Быстрый, певучий, окающий говорок капитана странно не шел к его романтической внешности.
— Н-да, — сказал лоцман, скрипя штурвалом. — Жадничество, конечно, оно вредит.
— Я же говорю, Ермилин, — возьми он десять кулей — леший ему в толы, и кончено. Матрос-от, что бирки рвал, шустрый был, что говорить, кукарекни жулик, да зарвался. Тачки бегут, а хлебник, хозяин, — у сходен смотрит. Конечно, подождать бы, а матрос и вдави бирку в куль, да свои из руки рассыпал, нагнулся дать и растянулся под тачку. «Сто!» — хлебник кричит, подошел, — бирка-то, в куль неподавленная, торчит. — Что такое?.. Воровать?! Давай кули считать!

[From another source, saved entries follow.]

-- ==== Sys2Proof/Machine/VectorData.lean ====
section
/-! DEFINITION. Machine/VectorData.lean: scratchpad and queue transfers, cluster gather and scatter, slides and
permutations, reductions, conversions, and codebook expansion (R140 to R161). -/

namespace Sys2Proof.Machine

/-- Segments that a line fills, or 0 (R141). -/
def lineSegs (t : Tag) (mark : Bool) (w : Nat) : Nat := lineElemsOf t mark w * w / 512

/-- Element `j` of a line of elements of `lw` bits. -/
def lineElem (lw : Nat) (b : LineBits) (j : Nat) : Nat := slotOf lw b j

/-- SegmentOf(VL − 1) + 1 (R143). -/
def segEnd (v : Vec) : Nat := (v.vl.toNat + segSlots v.w - 1) / segSlots v.w

/-- Row 5 of R123: does the instruction process no slot? -/
def Vec.done (v : Vec) : Bool := decide (v.vl.toNat ≤ v.vstart.toNat)

/-- The highest local address of a line (R143). -/
def spTop : Nat := Config.spBytes - 64

/-! ### VLDS and VSTS (R143, R144) -/

/-- The walk of VLDS: (first segment, segments, line) of each line. -/
def vldsWalk (c w gEnd base : Nat) (a : Code) : Nat → Nat → Nat → Exec (List (Nat × Nat × LineImg))
  | 0, _, _ => pure []
  | n + 1, sg, l =>
    if gEnd ≤ sg then pure []
    else do
      let addr := base + 64 * l
      watchAddr 1 false addr 64
      need (decide (addr ≤ spTop)) .bound (word addr)
      let i := viewImg (← get) ⟨c, .x⟩ (spLoc c addr)
      watchTag false i.tag a sg
      let k := lineSegs i.tag i.mark w
      need (decide (k ≠ 0) && decide (sg % k = 0)) .tagWidth (tagTval i.tag a sg)
      let r ← vldsWalk c w gEnd base a n (sg + k) (l + 1)
      return (sg, k, i) :: r

/-- The restart of VLDS off a line's first segment traps TAG_WIDTH there (R143). -/
def vldsRestart (lines : List (Nat × Nat × LineImg)) (g0 : Nat) (a : Code) : Exec Unit :=
  if lines.any (fun x => x.1 == g0) then pure ()
  else
    let t := ((lines.find? (fun x => decide (x.1 ≤ g0) && decide (g0 < x.1 + x.2.1))).map (fun x => x.2.2.tag)).getD 0
    throw (.trap .tagWidth (tagTval t a g0))

/-- Write the segments of one line (R143), which leaves VSTART behind it. -/
def vldsLine (w : Nat) (d : Code) (x : Nat × Nat × LineImg) : Exec Unit :=
  (List.range x.2.1).forM (fun j =>
    writeSlots none (x.1 + j) d x.2.2.tag (fun i => lineElem (lineWidth x.2.2.tag w) x.2.2.bits (i - x.1 * segSlots w)))

/-- VLDS (R143). -/
def execVlds (f : MForm) (s : State) : Out :=
  issue (.vlds f) (do
    vectorWaits [mSrcA f, mSrcB f] false f.d
    let s ← get
    let c := s.turn.1
    let av := s.cur.srcValue s.turn.2 f.a
    let v := s.cur.vec
    if v.done = false then
      let base := mAddr f 64 av (s.cur.srcValue s.turn.2 f.b)
      need (base.toNat % 64 == 0) .align base
      modify (comeAfter c ((List.range 16).map (fun l => spLoc c (base.toNat + 64 * l))))
      let lines ← vldsWalk c v.w (segEnd v) base.toNat f.a 16 0 0
      let g0 := v.vstart.toNat / segSlots v.w
      vldsRestart lines g0 f.a
      stopBetween (lines.filter (fun x => decide (g0 ≤ x.1))) (vldsLine v.w f.d)
    endVector
    mUpdate f 64 av) s

/-- The walk of VSTS: (first segment, segments, tag) of each group. The source segments from `g0` on and the lines that they make
are watched (R346). -/
def vstsWalk (s0 : State) (g0 w gEnd base spb : Nat) (b : Code) : Nat → Nat → Nat → Exec (List (Nat × Nat × Tag))
  | 0, _, _ => pure []
  | n + 1, sg, l =>
    if gEnd ≤ sg then pure []
    else do
      let addr := base + 64 * l
      watchAddr 1 true addr 64
      laneCheck sg b
      let t := (((← get).cur.vreg b).seg sg).tag
      let c := if lineWidth t w ≤ w then w / lineWidth t w else 0
      (List.range (c - 1)).forM (fun j => laneCheck (sg + j + 1) b)
      ((List.range (Nat.max c 1)).filter (fun j => decide (g0 ≤ sg + j))).forM (fun j => watchSeg s0 (sg + j) b)
      if g0 ≤ sg then watchTag true t b sg
      let r := (← get).cur.vreg b
      need (decide (c ≠ 0) && decide (sg % c = 0) && (List.range c).all (fun j => (r.seg (sg + j)).tag == t)) .tagWidth
        (tagTval t b sg)
      need (decide (addr ≤ spTop)) .bound (word addr)
      need (decide (addr + 64 ≤ spb)) .residency (word addr)
      let x ← vstsWalk s0 g0 w gEnd base spb b n (sg + c) (l + 1)
      return (sg, c, t) :: x

/-- The line of a group of segments: the low bits of each slot, zero from VL up (R144). -/
def vstsLine (v : Vec) (r : VReg) (first : Nat) (t : Tag) : LineBits :=
  let lw := lineWidth t v.w
  packSlots lw ((List.range (512 / lw)).map (fun e =>
    let i := first * segSlots v.w + e
    if v.vl.toNat ≤ i then 0 else r.slot v.w i))

/-- The write of one line (R144): its first segment, segments and tag, and its place among the lines. It leaves VSTART
behind the group. -/
def vstsWrite (c : Nat) (b : Code) (base : Nat) (x : (Nat × Nat × Tag) × Nat) : Exec Unit :=
  modify (fun s =>
    let v := s.cur.vec
    let s := s.modCore c (fun k => k.note 4 (some .x) .u ((List.range x.1.2.1).map (fun j =>
      (activeIn k.vec none (x.1.1 + j)).length)).sum)
    (addWrite (newWrite s c .x (spLoc c (base + 64 * x.2)) allBytes (vstsLine v (s.cur.vreg b) x.1.1 x.1.2.2)
      (some x.1.2.2) (some false)) s).modCur (fun k => k.setVstart ((x.1.1 + x.1.2.1) * segSlots v.w)))

/-- VSTS (R144): each line is one write of the X path. -/
def execVsts (f : MForm) (s : State) : Out :=
  issue (.vsts f) (do
    vectorWaits [mSrcA f, mSrcB f] false 0
    let s ← get
    let c := s.turn.1
    let av := s.cur.srcValue s.turn.2 f.a
    let v := s.cur.vec
    if v.done = false then
      let base := mAddr f 64 av 0
      need (base.toNat % 64 == 0) .align base
      let g0 := v.vstart.toNat / segSlots v.w
      let groups ← vstsWalk s g0 v.w (segEnd v) base.toNat s.cur.placeD.spBytes f.b 16 0 0
      modify (comeAfter c ((List.range 16).map (fun l => spLoc c (base.toNat + 64 * l))))
      stopBetween (groups.zipIdx.filter (fun x => decide (g0 ≤ x.1.1))) (vstsWrite c f.b base.toNat)
    endVector
    mUpdate f 64 av) s

/-! ### VPOP and VPUSH (R146, R147) -/

/-- The segments of a register after a whole line has moved into it (R146). -/
def VReg.putLine (r : VReg) (w : Nat) (e : QEntry) : VReg :=
  let n := segSlots w
  (List.range (lineSegs e.tag e.mark w)).foldl (fun r g => r.putSeg g
    ⟨packSlots w ((List.range n).map (fun j => lineElem (lineWidth e.tag w) e.bits (g * n + j))), e.tag⟩) r

/-- VPOP (R146). -/
def execVpop (f : RForm) (s : State) : Out :=
  issue (.vpop f) (do
    vectorWaits [srcA f] false f.d
    let s ← get
    let w := s.cur.vec.w
    match s.cur.queue f.a with
    | [] => throw (.wait (.queue f.a false))
    | e :: _ =>
      watchTag false e.tag f.a 0
      need (decide (lineSegs e.tag e.mark w ≠ 0)) .tagWidth (tagTval e.tag f.a 0)
      modify (fun s => s.modCur (fun k => (k.setVreg f.d ((k.vreg f.d).putLine w e)).popAll [srcA f]))
    endVector) s

/-- The line that VPUSH forms from the lowest segments (R147). -/
def vpushLine (w : Nat) (r : VReg) (t : Tag) : LineBits :=
  packSlots (lineWidth t w) ((List.range (512 / lineWidth t w)).map (fun e => r.slot w e))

Полезли в трюм, бирки посчитали — четырнадцать кулей свистнули!..
— Н-да! — сказал лоцман, щуря глаза на темноту. — Жадничество-то, оно из кармана норовит…
Капитан потоптался; резкий ночной ветер слал холод и скуку, и, казалось, от скуки вздрагивал маленький пароход, бивший маленькими колесами черную воду разлива. Невидимые редкие льдины шуршали, задевая обшивку судна; вдали мелькнул крошечный огонек, вильнул и поплыл навстречу, разгораясь все ярче, как на ветру уголь.
— Тырышкинцы, — сказал капитан.
— Пошто тырышкинцы? — возразил лоцман. — Тырышкин пароходы еще в затоне держит. Энто казанские.
Капитан взял рупор. Встречные огни парохода двигались слева и совсем близко, судя по ясно различаемым, освещенным фонарем, белым доскам площадки.
— Кто таки-и-и?.. — закричал капитан в рупор, я странный, отраженный медью трубы голос его заухал далеким береговым эхом.
— Ты-ры… ы-ы… — гулко пролетел сдавленный возглас.
Капитан пососал усы и, снова приставив рупор, крикнул из всех сил:
— У ты-рыш-ки… на лок-тя-а-х… кафтан… про-дра-ал-ся-а-а… — Повернувшись ухом к врагу, он с нетерпением ждал ответа, улыбаясь неожиданному развлечению.
— Сам ду-у-ра-ак!.. — крикнули с парохода.
Капитан, поужинав холодной телятиной с огурцами, лег спать. Немного погодя сменился и лоцман, но спать ему не хотелось; напившись в лоцманской чаю, он вышел на палубу, тыкаясь среди сонных, распростертых у машинного кожуха, мужицких тел, задумчиво послонялся у кухни, где повар, ворча и проклиная буфетчика, устраивал себе ложе на остывшей плите, затем подошел к машине, облокотился о ящики с гвоздями — груз, следовавший в Нолинск, и тяжело засопел, разглядывая в тысяча первый раз отполированные, крутящиеся кривошипы.